■ **Task to complete**
Retype, word for word, only the lines from the one with "namespace Sys2Proof" through the last line of the data below.

##### Records provided

-- ==== Sys2Proof/Word.lean ====
section
/-! DEFINITION. The bit-vector types of the spec's values: bytes of a report, 16-bit containers and addresses. -/

namespace Sys2Proof

/-- A byte of a report (10_state.md R25). -/
abbrev Byte := BitVec 8

/-- The 16-bit container that carries a word of `WORD_BITS` bits (20_memory.md R33), and the CRC accumulator (R12). -/
abbrev Word := BitVec 16

/-- A 16-bit word address; addition on it is modulo `2^16` (20_memory.md R36). -/
abbrev Addr := BitVec 16

end Sys2Proof
end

##########

■ **Solution to this task**
namespace Sys2Proof

/-- A byte of a report (10_state.md R25). -/
abbrev Byte := BitVec 8

/-- The 16-bit container that carries a word of `WORD_BITS` bits (20_memory.md R33), and the CRC accumulator (R12). -/
abbrev Word := BitVec 16

/-- A 16-bit word address; addition on it is modulo `2^16` (20_memory.md R36). -/
abbrev Addr := BitVec 16

end Sys2Proof
end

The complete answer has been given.